Question. Let $M = \left\{ \begin{bmatrix} a & b \\ -b & a \end{bmatrix} \,\middle\vert\, a, b \in \mathbb R \right\}$.
Show that $(M,+)$ and $(\mathbb C,+)$ are isomorphic.
Show that $(M^{*},*)$ and $(\mathbb C^{*},*)$ are isomorphic.
(Here, $M^{*}$ is defined as excluding the zero-element)
I understand that there exists an isomorphism $\phi:M \rightarrow\mathbb C$ defined by $\begin{bmatrix} \alpha & \beta \\ -\beta & \alpha \end{bmatrix}\mapsto \alpha+i\beta$,
ie.

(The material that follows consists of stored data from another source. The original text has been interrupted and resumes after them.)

@[simp] theorem State.modGroup_pkg (n : Nat) (f : Group → Group) : (s.modGroup n f).pkg = s.pkg := rfl
@[simp] theorem State.modGroup_live (n : Nat) (f : Group → Group) : (s.modGroup n f).live = s.live := rfl
@[simp] theorem State.modGroup_shadow (n : Nat) (f : Group → Group) : (s.modGroup n f).shadow = s.shadow := rfl
@[simp] theorem State.modGroup_sel (n : Nat) (f : Group → Group) : (s.modGroup n f).sel = s.sel := rfl
@[simp] theorem State.modGroup_img (n : Nat) (f : Group → Group) : (s.modGroup n f).img = s.img := rfl
@[simp] theorem State.modGroup_ing (n : Nat) (f : Group → Group) : (s.modGroup n f).ing = s.ing := rfl
@[simp] theorem State.modGroup_ent (n : Nat) (f : Group → Group) : (s.modGroup n f).ent = s.ent := rfl
@[simp] theorem State.modGroup_snd (n : Nat) (f : Group → Group) : (s.modGroup n f).snd = s.snd := rfl
@[simp] theorem State.modGroup_acc (n : Nat) (f : Group → Group) : (s.modGroup n f).acc = s.acc := rfl
@[simp] theorem State.modGroup_rings (n : Nat) (f : Group → Group) : (s.modGroup n f).rings = s.rings := rfl
@[simp] theorem State.modGroup_jobs (n : Nat) (f : Group → Group) : (s.modGroup n f).jobs = s.jobs := rfl
@[simp] theorem State.modGroup_arr (n : Nat) (f : Group → Group) : (s.modGroup n f).arr = s.arr := rfl
@[simp] theorem State.modGroup_tally (n : Nat) (f : Group → Group) : (s.modGroup n f).tally = s.tally := rfl
@[simp] theorem State.modGroup_mnt (n : Nat) (f : Group → Group) : (s.modGroup n f).mnt = s.mnt := rfl
@[simp] theorem State.modGroup_led (n : Nat) (f : Group → Group) : (s.modGroup n f).led = s.led := rfl
@[simp] theorem State.modGroup_gait (n : Nat) (f : Group → Group) : (s.modGroup n f).gait = s.gait := rfl
@[simp] theorem State.modGroup_flt (n : Nat) (f : Group → Group) : (s.modGroup n f).flt = s.flt := rfl
@[simp] theorem State.modGroup_pwr (n : Nat) (f : Group → Group) : (s.modGroup n f).pwr = s.pwr := rfl
@[simp] theorem State.modGroup_bag (n : Nat) (f : Group → Group) : (s.modGroup n f).bag = s.bag := rfl
@[simp] theorem State.modGroup_link (n : Nat) (f : Group → Group) : (s.modGroup n f).link = s.link := rfl
@[simp] theorem State.modGroup_tele (n : Nat) (f : Group → Group) : (s.modGroup n f).tele = s.tele := rfl
@[simp] theorem State.modGroup_tap (n : Nat) (f : Group → Group) : (s.modGroup n f).tap = s.tap := rfl
@[simp] theorem State.modGroup_pins (n : Nat) (f : Group → Group) : (s.modGroup n f).pins = s.pins := rfl
@[simp] theorem State.modGroup_mem (n : Nat) (f : Group → Group) : (s.modGroup n f).mem = s.mem := rfl
@[simp] theorem State.modGroup_out (n : Nat) (f : Group → Group) : (s.modGroup n f).out = s.out := rfl
@[simp] theorem State.modGroup_pending (n : Nat) (f : Group → Group) : (s.modGroup n f).pending = s.pending := rfl
@[simp] theorem State.modGroup_grp_nextGroup (n : Nat) (f : Group → Group) : (s.modGroup n f).grp.nextGroup = s.grp.nextGroup := rfl
@[simp] theorem State.modGroup_grp_attempts (n : Nat) (f : Group → Group) : (s.modGroup n f).grp.attempts = s.grp.attempts := rfl
@[simp] theorem State.modGroup_grp_nextAttempt (n : Nat) (f : Group → Group) : (s.modGroup n f).grp.nextAttempt = s.grp.nextAttempt := rfl
@[simp] theorem State.modGroup_grp_gathered (n : Nat) (f : Group → Group) : (s.modGroup n f).grp.gathered = s.grp.gathered := rfl
@[simp] theorem State.modGroup_grp_multi (n : Nat) (f : Group → Group) : (s.modGroup n f).grp.multi = s.grp.multi := rfl
@[simp] theorem State.modGroup_grp_over (n : Nat) (f : Group → Group) : (s.modGroup n f).grp.overs = s.grp.overs := rfl
@[simp] theorem State.modGroup_grp_miss (n : Nat) (f : Group → Group) : (s.modGroup n f).grp.miss = s.grp.miss := rfl

@[simp] theorem State.modAttempt_pkg (i : Nat) (f : Attempt → Attempt) : (s.modAttempt i f).pkg = s.pkg := rfl
@[simp] theorem State.modAttempt_live (i : Nat) (f : Attempt → Attempt) : (s.modAttempt i f).live = s.live := rfl
@[simp] theorem State.modAttempt_shadow (i : Nat) (f : Attempt → Attempt) : (s.modAttempt i f).shadow = s.shadow := rfl
@[simp] theorem State.modAttempt_sel (i : Nat) (f : Attempt → Attempt) : (s.modAttempt i f).sel = s.sel := rfl
@[simp] theorem State.modAttempt_img (i : Nat) (f : Attempt → Attempt) : (s.modAttempt i f).img = s.img := rfl
@[simp] theorem State.modAttempt_ing (i : Nat) (f : Attempt → Attempt) : (s.modAttempt i f).ing = s.ing := rfl
@[simp] theorem State.modAttempt_ent (i : Nat) (f : Attempt → Attempt) : (s.modAttempt i f).ent = s.ent := rfl
@[simp] theorem State.modAttempt_snd (i : Nat) (f : Attempt → Attempt) : (s.modAttempt i f).snd = s.snd := rfl
@[simp] theorem State.modAttempt_acc (i : Nat) (f : Attempt → Attempt) : (s.modAttempt i f).acc = s.acc := rfl
@[simp] theorem State.modAttempt_rings (i : Nat) (f : Attempt → Attempt) : (s.modAttempt i f).rings = s.rings := rfl
@[simp] theorem State.modAttempt_jobs (i : Nat) (f : Attempt → Attempt) : (s.modAttempt i f).jobs = s.jobs := rfl
@[simp] theorem State.modAttempt_arr (i : Nat) (f : Attempt → Attempt) : (s.modAttempt i f).arr = s.arr := rfl
@[simp] theorem State.modAttempt_tally (i : Nat) (f : Attempt → Attempt) : (s.modAttempt i f).tally = s.tally := rfl
@[simp] theorem State.modAttempt_mnt (i : Nat) (f : Attempt → Attempt) : (s.modAttempt i f).mnt = s.mnt := rfl
@[simp] theorem State.modAttempt_led (i : Nat) (f : Attempt → Attempt) : (s.modAttempt i f).led = s.led := rfl
@[simp] theorem State.modAttempt_gait (i : Nat) (f : Attempt → Attempt) : (s.modAttempt i f).gait = s.gait := rfl
@[simp] theorem State.modAttempt_flt (i : Nat) (f : Attempt → Attempt) : (s.modAttempt i f).flt = s.flt := rfl
@[simp] theorem State.modAttempt_pwr (i : Nat) (f : Attempt → Attempt) : (s.modAttempt i f).pwr = s.pwr := rfl
@[simp] theorem State.modAttempt_bag (i : Nat) (f : Attempt → Attempt) : (s.modAttempt i f).bag = s.bag := rfl
@[simp] theorem State.modAttempt_link (i : Nat) (f : Attempt → Attempt) : (s.modAttempt i f).link = s.link := rfl
@[simp] theorem State.modAttempt_tele (i : Nat) (f : Attempt → Attempt) : (s.modAttempt i f).tele = s.tele := rfl
@[simp] theorem State.modAttempt_tap (i : Nat) (f : Attempt → Attempt) : (s.modAttempt i f).tap = s.tap := rfl
@[simp] theorem State.modAttempt_pins (i : Nat) (f : Attempt → Attempt) : (s.modAttempt i f).pins = s.pins := rfl
@[simp] theorem State.modAttempt_mem (i : Nat) (f : Attempt → Attempt) : (s.modAttempt i f).mem = s.mem := rfl
@[simp] theorem State.modAttempt_out (i : Nat) (f : Attempt → Attempt) : (s.modAttempt i f).out = s.out := rfl
@[simp] theorem State.modAttempt_pending (i : Nat) (f : Attempt → Attempt) : (s.modAttempt i f).pending = s.pending := rfl
@[simp] theorem State.modAttempt_grp_groups (i : Nat) (f : Attempt → Attempt) : (s.modAttempt i f).grp.groups = s.grp.groups := rfl
@[simp] theorem State.modAttempt_grp_nextGroup (i : Nat) (f : Attempt → Attempt) : (s.modAttempt i f).grp.nextGroup = s.grp.nextGroup := rfl
@[simp] theorem State.modAttempt_grp_nextAttempt (i : Nat) (f : Attempt → Attempt) : (s.modAttempt i f).grp.nextAttempt = s.grp.nextAttempt := rfl
@[simp] theorem State.modAttempt_grp_gathered (i : Nat) (f : Attempt → Attempt) : (s.modAttempt i f).grp.gathered = s.grp.gathered := rfl
@[simp] theorem State.modAttempt_grp_multi (i : Nat) (f : Attempt → Attempt) : (s.modAttempt i f).grp.multi = s.grp.multi := rfl
@[simp] theorem State.modAttempt_grp_over (i : Nat) (f : Attempt → Attempt) : (s.modAttempt i f).grp.overs = s.grp.overs := rfl
@[simp] theorem State.modAttempt_grp_miss (i : Nat) (f : Attempt → Attempt) : (s.modAttempt i f).grp.miss = s.grp.miss := rfl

I can show that $\phi(M_{1}+M_{2}) = \phi(M_{1})+\phi(M_{2})$ and $\phi(M_{1}*M_{2}) = \phi(M_{1})*\phi(M_{2})$.
However, I'm unsure how to go about the two subquestions seperately.
Best Answer
Well the map $\phi $ you described has an inverse that maps $a+b i$ to the matrix you have given, this map is also a homomorphism, so the two groups are isomorphic (with respect to addition).
Notice that with the same two maps, the multiplication structure holds as well so they are isomorphic with respect to multiplication.
You've basically done everything but you just need the map
$ \psi(a+b i)=\left( \begin{array}{ccc} a & b \\ -b & a \end{array} \right)$